Clearly $\operatorname{id}\cdot \mathfrak{p}_i = \mathfrak{p}_i$ and given $\sigma_1, \sigma_2 \in \operatorname{Gal}(K/\Bbb Q)$ you have $(\sigma_1 \circ \sigma_2) \cdot \mathfrak{p}_i = \sigma_1(\sigma_2(\mathfrak{p}_i))$. Note that $\sigma_2(\mathfrak{p}_i)\in S$ because if $ab \in \sigma_2(\mathfrak{p}_i)$ then $\sigma_2^{-1}(ab) \in \mathfrak{p}_i$. Since $\sigma_2$ is a homomorphism we have $\sigma_2^{-1}(a)\sigma_2^{-1}(b) \in \mathfrak{p}_i$, and since this is a prime ideal we have $\sigma_2^{-1}(a) \in \mathfrak{p}_i$ or $\sigma_2^{-1}(b) \in \mathfrak{p}_i$, and hence $a \in \sigma_2(\mathfrak{p}_i)$ or $b \in \sigma_2(\mathfrak{p}_i)$.

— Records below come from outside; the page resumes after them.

/-- The engine put down and the queue emptied are all a RESTART asks of the engine; the rest is one update. -/
theorem engineStop_of_fields {s u v : State} {hit : EngineOp → Prop} (h : EngineStop s u hit) (hs : v.store = u.store)
    (ha : v.activity = u.activity) : EngineStop s v hit := by
  unfold EngineStop
  rw [hs, ha]
  exact h

/-- The state a RESTART makes, before the engine's choice (R156). -/
def restartedState (s : State) : State :=
  { s with
    windows := s.windows.map restartedWindow
    scrubList := s.scrubList ++ heldBlocks s
    charge := ⟨0, 0⟩
    store := (restartEngine s).store
    opQueue := []
    activity := (restartEngine s).activity
    streams := ⟨none, none⟩
    commitQueue := []
    stack := []
    view := []
    notices := ⟨restartedBox (low16 s.timing.frameCounter), restartedBox (low16 s.timing.frameCounter)⟩
    draws := (restartEngine s).draws }

theorem restartDevice_eq_settle (s : State) : restartDevice s = settleEngine (restartedState s) := restartDevice_eq s

/-- Settles O37: the restarted state is one update of the state, its engine put down, and the engine's choice. -/
theorem restartClearsPart : Obligations.RestartClearsPart := by
  intro s tag hp
  have hexec : exec (.restart .A) s = .next ((restartDevice s).hold .A ⟨.done, tag, []⟩) :=
    congrArg Host.Outcome.next (complete_answer hp rfl (by decide) rfl (.inl rfl) rfl)
  rw [restartDevice_eq_settle, settled_hold] at hexec
  have hstop : EngineStop s (restartedState s) (fun _ => True) := engineStop_of_fields (engineStop_restart s) rfl rfl
  refine ⟨_, hexec, fun i => State.win_of_map (f := restartedWindow) rfl i, ⟨heldBlocks s, heldBlocks_pairwise s, fun b => mem_heldBlocks, rfl⟩,
    rfl, rfl, rfl, rfl, rfl, rfl, fun q => ?_, hstop.choice, fun a ha => hstop.read fun op hf _ => ha op hf,
    fun hpi hsi op => hstop.pixels rfl hpi hsi, rfl, rfl, rfl, rfl, rfl, rfl, rfl⟩
  cases q <;> rfl

/-! ## The countdown outcomes (O47) -/

/-- COMMIT_EXPIRED for each window of a unit, and its entries gone (R99). -/
theorem expireUnit_eq (fc : BitVec 16) (s : State) (l : List Slot) :
    expireUnit fc s l = raised { s with commitQueue := s.commitQueue.filter (fun e => e.ref.slot ∉ l) }
      (l.flatMap (fun i => ownerRaising (s.win i).owner .commitExpired (s.refOf i) fc)) := by
  have fold (l : List Slot) (t : State) (ht : ∀ i, t.win i = s.win i) :
      l.foldl (fun t i => raiseOwner t (t.win i).owner .commitExpired (t.refOf i) fc) t =
        raised t (l.flatMap (fun i => ownerRaising (s.win i).owner .commitExpired (s.refOf i) fc)) := by
    induction l generalizing t with
    | nil => rfl
    | cons i rest ih =>
      rw [List.foldl_cons, raiseOwner_eq_raised, ih (raised t _) ht, raised_raised, State.refOf, ht i]
      rfl
  exact fold l _ fun _ => rfl

/-- The entries of a unit's windows are the unit (R88). -/
theorem mem_unitSlots {s : State} (h : CommitInv s) {e x : CommitEntry} (hx : x ∈ s.commitQueue) :
    x.ref.slot ∈ unitSlots (s.commitQueue.filter (fun y => sameGroup e y)) ↔ sameGroup e x := by
  unfold unitSlots
  simp only [List.mem_map, List.mem_filter, decide_eq_true_eq]
  constructor
  · rintro ⟨y, ⟨hy, hg⟩, hs⟩
    exact commitInv_entry_unique h hy hx hs ▸ hg
  · exact fun hg => ⟨x, ⟨hx, hg⟩, rfl⟩

theorem filter_not_unitSlots {s : State} (h : CommitInv s) {e : CommitEntry} (he : e ∈ s.commitQueue) :
    s.commitQueue.filter (fun x => x.ref.slot ∉ unitSlots (s.commitQueue.filter (fun y => sameGroup e y))) =
      withoutUnit s e.ref.slot := by
  unfold withoutUnit
  refine List.filter_congr fun x hx => ?_
  rw [Bool.eq_iff_iff, decide_eq_true_iff, mem_unitSlots h hx, Bool.not_eq_true', ← Bool.not_eq_true, inUnit_iff h he hx]

/-- A unit that is not ready and stands at count 15 expires (R99). -/
theorem commitExpiry_outcome {s : State} {e : CommitEntry} (h : CommitInv s) (he : e ∈ s.commitQueue) (hr : ¬ readyUnit s e)
    (hd : e.deferral = 15) :
    exec (.commitExpiry (e.ref.slot.val + 1)) s = .next (raised { s with commitQueue := withoutUnit s e.ref.slot }
      ((s.commitQueue.filter (fun x => sameGroup e x)).flatMap (fun x =>
        ((s.win x.ref.slot).owner.map (fun o =>
          Raising.mk o .commitExpired x.ref (s.timing.frameCounter.setWidth 16))).toList))) := by
  have hslot : slotOfHandle (e.ref.slot.val + 1) = some e.ref.slot := slotOfHandle_eq_some.2 rfl
  have hentry := commitEntry_of_mem h he
  have hdue : expiryDue s e.ref.slot = true := by
    have hready : unitReady s (s.commitQueue.filter (fun x => sameGroup e x)) = false := by
      rw [← Bool.not_eq_true, unitReady_iff h]
      exact hr
    unfold expiryDue
    rw [hentry]
    dsimp only
    rw [filter_sameUnit h he, hready, hd]
    rfl
  have hunit : unitOf s e.ref.slot = unitSlots (s.commitQueue.filter (fun x => sameGroup e x)) := by
    unfold unitOf
    rw [hentry]
    dsimp only
    rw [filter_sameUnit h he]
  refine congrArg Host.Outcome.next ?_
  rw [hslot]
  dsimp only
  rw [if_pos hdue, hunit, expireUnit_eq, filter_not_unitSlots h he, unitSlots, List.flatMap_map]
  congr 1
  refine List.flatMap_congr fun x hx => ?_
  rw [commitInv_ref h (List.mem_of_mem_filter hx)]
  rfl

theorem visitDue_of {s : State} {i : Slot} (h : CommitInv s) (hc : ¬ commitDue s i) {o : LeaseOutcome}
    (ho : leaseOutcome (s.win i) = o) : visitDue s i o = true :=
  visitDue_iff.2 ⟨ho, fun hm => hc ((mem_readySlots h).1 hm)⟩

theorem leaseOutcome_of_lapse {w : Window} (hs : w.state = .shown) (hL : 0 < w.active.leaseLength) (hr : w.renewPending = false)
    (hc : w.leaseCounter = 1) : leaseOutcome w = .lapses := by
  simp [leaseOutcome, leaseVisited, permitShown, hs, hL, hr, hc]

theorem leaseOutcome_of_eviction {w : Window} (h : evictionDue w) : leaseOutcome w = .evicted := by
  obtain ⟨hs, hL, hr, hg⟩ := h
  simp [leaseOutcome, leaseVisited, permitShown, hs, hL, hr, hg]

/-- A lease counter at 1 lapses the window (R133). -/
theorem lapse_outcome {s : State} {i : Slot} {o : Port} (h : CommitInv s) (hc : ¬ commitDue s i) (ho : (s.win i).owner = some o)
    (hs : (s.win i).state = .shown) (hL : 0 < (s.win i).active.leaseLength) (hr : (s.win i).renewPending = false)
    (h1 : (s.win i).leaseCounter = 1) :
    exec (.lapse (i.val + 1)) s = .next (raised
      (s.setWin i { s.win i with state := .lapsed, leaseCounter := 0, renewPending := false, graceCounter := s.grace })
      (Raising.mk o .leaseLapsed (s.refOf i) (BitVec.ofNat 16 s.grace) ::
        (if o = .B then [Raising.mk .A .leaseLapsed (s.refOf i) (BitVec.ofNat 16 s.grace)] else []))) := by
  have hslot : slotOfHandle (i.val + 1) = some i := slotOfHandle_eq_some.2 rfl
  refine congrArg Host.Outcome.next ?_
  rw [hslot]
  dsimp only
  rw [if_pos (visitDue_of h hc (leaseOutcome_of_lapse hs hL hr h1)), lapseWindow, raiseOwnerAndA_eq_raised, ho, ownerAndARaisings_some]
  rfl

/-- Setting a window's counts leaves a sound commit queue. -/
theorem commitInv_of_counts {s t : State} (h : CommitInv s) {i : Slot} {w : Window} (hw : t.windows = s.windows.set i w)
    (hq : t.commitQueue = s.commitQueue) (hst : w.state = (s.win i).state) (hg : w.gen = (s.win i).gen)
    (hsg : w.staging = (s.win i).staging) (ho : w.owner = (s.win i).owner) : CommitInv t := by
  refine commitInv_filter h (f := fun _ => true) (by rw [hq, List.filter_true]) fun e he => ?_
  have hl := (h.2.1 e (hq ▸ he)).2.1
  rw [State.win_of_set hw]
  split
  · next hi => exact hi ▸ ⟨hg, by rw [live, hst]; exact hi ▸ hl, hsg, ho⟩
  · exact ⟨rfl, hl, rfl, rfl⟩

/-- A grace counter at 1 evicts the window (R137). -/
theorem eviction_outcome {s : State} {i : Slot} {o : Port} (h : CommitInv s) (hc : ¬ commitDue s i) (ho : (s.win i).owner = some o)
    (hdue : evictionDue (s.win i)) :
    ∃ t : State, exec (.eviction (i.val + 1)) s = .next t ∧
      t.windows = s.windows.set i { s.win i with
        state := .retiring, staging := Staging.empty, offer := none, renewPending := false, graceCounter := 0 } ∧
      t.commitQueue = withoutUnit s i ∧ t.opQueue = s.opQueue.filter (fun op => !opNames (s.refOf i) op) ∧
      (∀ q : Port, t.streams.get q = if streamInto s q (s.refOf i) then none else s.streams.get q) ∧
      t.notices = raiseAll s.notices
        (Raising.mk o .windowEvicted (s.refOf i) (s.timing.frameCounter.setWidth 16) ::
          (if o = .B then [Raising.mk .A .windowEvicted (s.refOf i) (s.timing.frameCounter.setWidth 16)] else [])
          ++ retirementRaisings s i o (some 0x0002)) ∧
      t.stack = s.stack ∧ t.view = s.view ∧ t.scrubList = s.scrubList ∧ t.charge = s.charge ∧ t.freeSet = s.freeSet ∧
      t.quota = s.quota ∧ t.opCounter = s.opCounter ∧ t.grace = s.grace ∧ t.subscribed = s.subscribed ∧
      t.timing = s.timing ∧ t.links = s.links ∧ t.activity = choice { t with activity := s.activity } ∧
      (∀ a : Address, (∀ op, inFlight s = some op → opNames (s.refOf i) op = true →
        ∀ b ∈ (s.win op.dest.slot).surface op.destId, a.val / 2048 ≠ b.val) → t.store.read a = s.store.read a) ∧
      (PoolInv s → ShapeInv s → ∀ op, inFlight s = some op → AbandonedPixels s t op) := by
  have hslot : slotOfHandle (i.val + 1) = some i := slotOfHandle_eq_some.2 rfl
  have hexec : exec (.eviction (i.val + 1)) s = .next (settleEngine (evictWindow s i)) := by
    refine congrArg Host.Outcome.next ?_
    rw [hslot]
    exact if_pos (visitDue_of h hc (leaseOutcome_of_eviction hdue))
  have hnh : ¬ (s.win i).state = .hidden := by rw [hdue.1]; nofun
  unfold evictWindow at hexec
  obtain ⟨v, hv⟩ : ∃ v, v = s.setWin i { s.win i with graceCounter := 0 } := ⟨_, rfl⟩
  rw [← hv] at hexec
  have hvi : v.win i = { s.win i with graceCounter := 0 } := by rw [hv, State.win_setWin_same]
  have href : v.refOf i = s.refOf i := by simp only [State.refOf, hvi]
  have hvw : v.windows = s.windows.set i { s.win i with graceCounter := 0 } := hv ▸ State.setWin_windows ..
  have hvc : CommitInv v := commitInv_of_counts h hvw (hv ▸ rfl) rfl rfl rfl rfl
  have hlayout : ∀ j, (v.win j).layout = (s.win j).layout := by
    intro j
    rw [State.win_of_set hvw]
    split
    · next hj => exact hj ▸ rfl
    · rfl
  have hwin : (retireWindow v i .eviction).windows = s.windows.set i { s.win i with
      state := .retiring, staging := Staging.empty, offer := none, renewPending := false, graceCounter := 0 } := by
    rw [retireWindow_windows, hvw, Vector.set_set, hvi, retiredWindow, if_neg hnh]
  have hqueue : (retireWindow v i .eviction).commitQueue = withoutUnit s i := by
    rw [retireWindow_commitQueue, removeUnit_eq_withoutUnit hvc, hv]
    rfl
  have hops : (retireWindow v i .eviction).opQueue = s.opQueue.filter (fun op => !opNames (s.refOf i) op) := by
    rw [retireWindow_opQueue, href, hv]
    rfl
  have hstreams (q : Port) : (retireWindow v i .eviction).streams.get q = if streamInto s q (s.refOf i) then none else s.streams.get q := by
    rw [retireWindow_streams, href, hv]
    rfl
  have hnotices : (retireWindow v i .eviction).notices = raiseAll s.notices
      (Raising.mk o .windowEvicted (s.refOf i) (s.timing.frameCounter.setWidth 16) ::
        (if o = .B then [Raising.mk .A .windowEvicted (s.refOf i) (s.timing.frameCounter.setWidth 16)] else [])
        ++ retirementRaisings s i o (some 0x0002)) := by
    have ho' : (v.win i).owner = some o := by rw [hvi]; exact ho
    have hr : retirementRaisings v i o (some closedByEviction) = retirementRaisings s i o (some 0x0002) := by
      unfold retirementRaisings
      rw [href, hvi, hv]
      rfl
    have hraise : retireRaisings v i .eviction = retireOwnRaisings v i .eviction ++ retirementRaisings v i o (some closedByEviction) :=
      retireRaisings_eq hvc ho' .eviction
    rw [retireWindow_notices, hraise, retireOwnRaisings, ho', href, ownerAndARaisings_some, hr, hv]
    rfl
  have hscrub : (retireWindow v i .eviction).scrubList = s.scrubList := by
    rw [retireWindow_scrubList, hvi, if_neg hnh, hv]
    rfl
  have hcharge : (retireWindow v i .eviction).charge = s.charge := by
    rw [retireWindow_charge, hvi, if_neg hnh, hv]
    rfl
  have hstop : EngineStop s (retireWindow v i .eviction) (fun op => opNames (s.refOf i) op = true) := by
    obtain ⟨hs, -, ha⟩ := retireWindow_engine v i .eviction
    rw [href] at hs ha
    obtain ⟨hs', -, ha'⟩ := stopped_congr (s := s) (t := v) (opNames (s.refOf i)) (hv ▸ rfl) (hv ▸ rfl) (hv ▸ rfl) (hv ▸ rfl) hlayout
    exact engineStop_of_stopped (hs.trans hs') (ha.trans ha')
  have hstack : (retireWindow v i .eviction).stack = s.stack := (retireWindow_stack v i .eviction).trans (hv ▸ rfl)
  have hsteady : (retireWindow v i .eviction).steady = s.steady := (retireWindow_steady v i .eviction).trans (hv ▸ rfl)
  obtain ⟨hfree, hquota, hcounter, hview, hgrace, htiming, hsub, hlinks, -⟩ := State.fields_of_steady hsteady
  generalize retireWindow v i .eviction = u at *
  rw [settleEngine_frame] at hexec
  exact ⟨_, hexec, hwin, hqueue, hops, hstreams, hnotices, hstack, hview, hscrub, hcharge, hfree, hquota, hcounter, hgrace, hsub, htiming,
    hlinks, hstop.choice, fun a => hstop.read, fun hpi hsi op => hstop.pixels rfl hpi hsi⟩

For part 2: we show that this action is transitive on the primes of $K$ lying over $p$ (i.e. that the action of $\operatorname{Gal}(K/\Bbb Q)$ just moves the primes around).

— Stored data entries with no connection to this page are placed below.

theorem mem_insertBelow {named x r : WinRef} {l : List WinRef} (h : r ∈ insertBelow named x l) : r = x ∨ r ∈ l := by
  induction l with
  | nil => exact .inl (List.mem_singleton.1 h)
  | cons a rest ih =>
    unfold insertBelow at h
    split at h
    · exact List.mem_cons.1 h
    · rcases List.mem_cons.1 h with rfl | h
      · exact .inr List.mem_cons_self
      · exact (ih h).imp_right (List.mem_cons_of_mem _)

theorem mem_atTierBoundary {s : State} {x r : WinRef} {l : List WinRef} (h : r ∈ atTierBoundary s l x) : r = x ∨ r ∈ l := by
  rcases List.mem_append.1 h with h | h
  · exact .inr ((List.takeWhile_sublist _).subset h)
  · exact (List.mem_cons.1 h).imp_right fun h => (List.dropWhile_sublist _).subset h

theorem mem_atTop {s : State} {tier : Tier} {x r : WinRef} {l : List WinRef} (h : r ∈ atTop s tier l x) : r = x ∨ r ∈ l := by
  cases tier with
  | normal => exact mem_atTierBoundary h
  | overlay => exact (List.mem_append.1 h).symm.imp_left List.mem_singleton.1

theorem mem_placeBeside {s : State} {tier : Tier} {x named r : WinRef} {l : List WinRef} {put : WinRef → WinRef → List WinRef → List WinRef}
    (hput : r ∈ put named x l → r = x ∨ r ∈ l) (h : r ∈ (placeBeside s tier l x named put).list) : r = x ∨ r ∈ l := by
  unfold placeBeside at h
  split at h
  · exact mem_atTop h
  · split at h
    · exact mem_atTierBoundary h
    · exact hput h

/-- A placement puts no other window into the list than the placed one (R72 to R77). -/
theorem mem_place {s : State} {tier : Tier} {x r : WinRef} {pl : Placement} (h : r ∈ (place s tier x pl).list) : r = x ∨ r ∈ s.stack := by
  suffices r = x ∨ r ∈ s.stack.filter (fun r => r ≠ x) from this.imp_right List.mem_of_mem_filter
  cases pl with
  | top => exact mem_atTop h
  | bottom =>
    cases tier with
    | normal => exact List.mem_cons.1 h
    | overlay => exact mem_atTierBoundary h
  | above named => exact mem_placeBeside mem_insertAbove h
  | below named => exact mem_placeBeside mem_insertBelow h
  | out => exact .inr h

theorem mem_applied_stack {s : State} {i : Slot} {r : WinRef} (h : r ∈ (appliedPlacement s i).list) : r.slot = i ∨ r ∈ s.stack := by
  unfold appliedPlacement at h
  split at h
  · exact (mem_place h).imp_left fun e => by rw [e]; rfl
  · exact .inr h

/-! ## Removal -/

theorem foldl_releaseWindow_pool {l : List Slot} (hn : l.Nodup) (s : State) :
    (l.foldl releaseWindow s).scrubList = s.scrubList ++ l.flatMap (fun i => (s.win i).blocks) ∧
      ∀ q, (l.foldl releaseWindow s).charge.get q =
        s.charge.get q - ((l.filter (fun i => (s.win i).owner = some q)).map (fun i => (s.win i).blocks.length)).sum := by
  induction l generalizing s with
  | nil => exact ⟨by simp, fun _ => rfl⟩
  | cons i rest ih =>
    obtain ⟨hi, hrest⟩ := List.nodup_cons.1 hn
    obtain ⟨hscrub, hcharge⟩ := ih hrest (releaseWindow s i)
    have hwin : ∀ j ∈ rest, (releaseWindow s i).win j = s.win j := fun j hj => by
      rw [releaseWindow_win, if_neg (by rintro rfl; exact hi hj)]
    have hblocks : rest.flatMap (fun j => ((releaseWindow s i).win j).blocks) = rest.flatMap (fun j => (s.win j).blocks) :=
      List.flatMap_congr fun j hj => by rw [hwin j hj]
    refine ⟨?_, fun q => ?_⟩
    · rw [List.foldl_cons, hscrub, hblocks, releaseWindow_frame, List.flatMap_cons, List.append_assoc]
    · have hfilter : rest.filter (fun j => ((releaseWindow s i).win j).owner = some q) = rest.filter (fun j => (s.win j).owner = some q) :=
        List.filter_congr fun j hj => by rw [hwin j hj]
      have hmap : (rest.filter (fun j => (s.win j).owner = some q)).map (fun j => ((releaseWindow s i).win j).blocks.length) =
          (rest.filter (fun j => (s.win j).owner = some q)).map (fun j => (s.win j).blocks.length) :=
        List.map_congr_left fun j hj => by rw [hwin j (List.mem_of_mem_filter hj)]
      rw [List.foldl_cons, hcharge, hfilter, hmap, releaseWindow_charge, List.filter_cons]
      cases ho : (s.win i).owner with
      | none => simp
      | some p =>
        by_cases hp : p = q
        · subst hp
          simp [Nat.sub_sub]
        · simp [hp, PerPort.get_set_of_ne _ _ (Ne.symm hp)]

Suppose that $\mathfrak{p}_i$ and $\mathfrak{p}_j$ are not conjugate by an element of $\operatorname{Gal}(K/\Bbb Q)$ so that for all $\sigma$, $\sigma(\mathfrak{p}_i) \neq \mathfrak{p}_j$. By the Chinese remainder theorem we can find a $\beta \in \mathfrak{p}_i$ such that $\beta \notin \mathfrak{p}_j$ for any $j \neq i$. Let $b = N\beta = \prod_{\sigma \in \operatorname{Gal}(K/\Bbb Q)} \sigma(\beta)$. Then $b \in \Bbb Z \cap \mathfrak{p}_i = p\mathcal{O}_K$. Now, for all $\sigma \in \operatorname{Gal}(K/\Bbb Q)$ we have $\beta \notin \sigma^{-1}(\mathfrak{p}_j)$ and so $\sigma(\beta) \notin \mathfrak{p}_j$. But we showed that $b \in p\mathcal{O}_K \subset \mathfrak{p}_j$ (since $\mathfrak{p}_j \mid p$) and since $b$ is a product of the $\sigma(\beta)$, this contradicts the primality of $\mathfrak{p}_j$, so it must be that there is some $\sigma \in \operatorname{Gal}(K/\Bbb Q)$ such that $\sigma(\mathfrak{p}_i) = \mathfrak{p}_j$.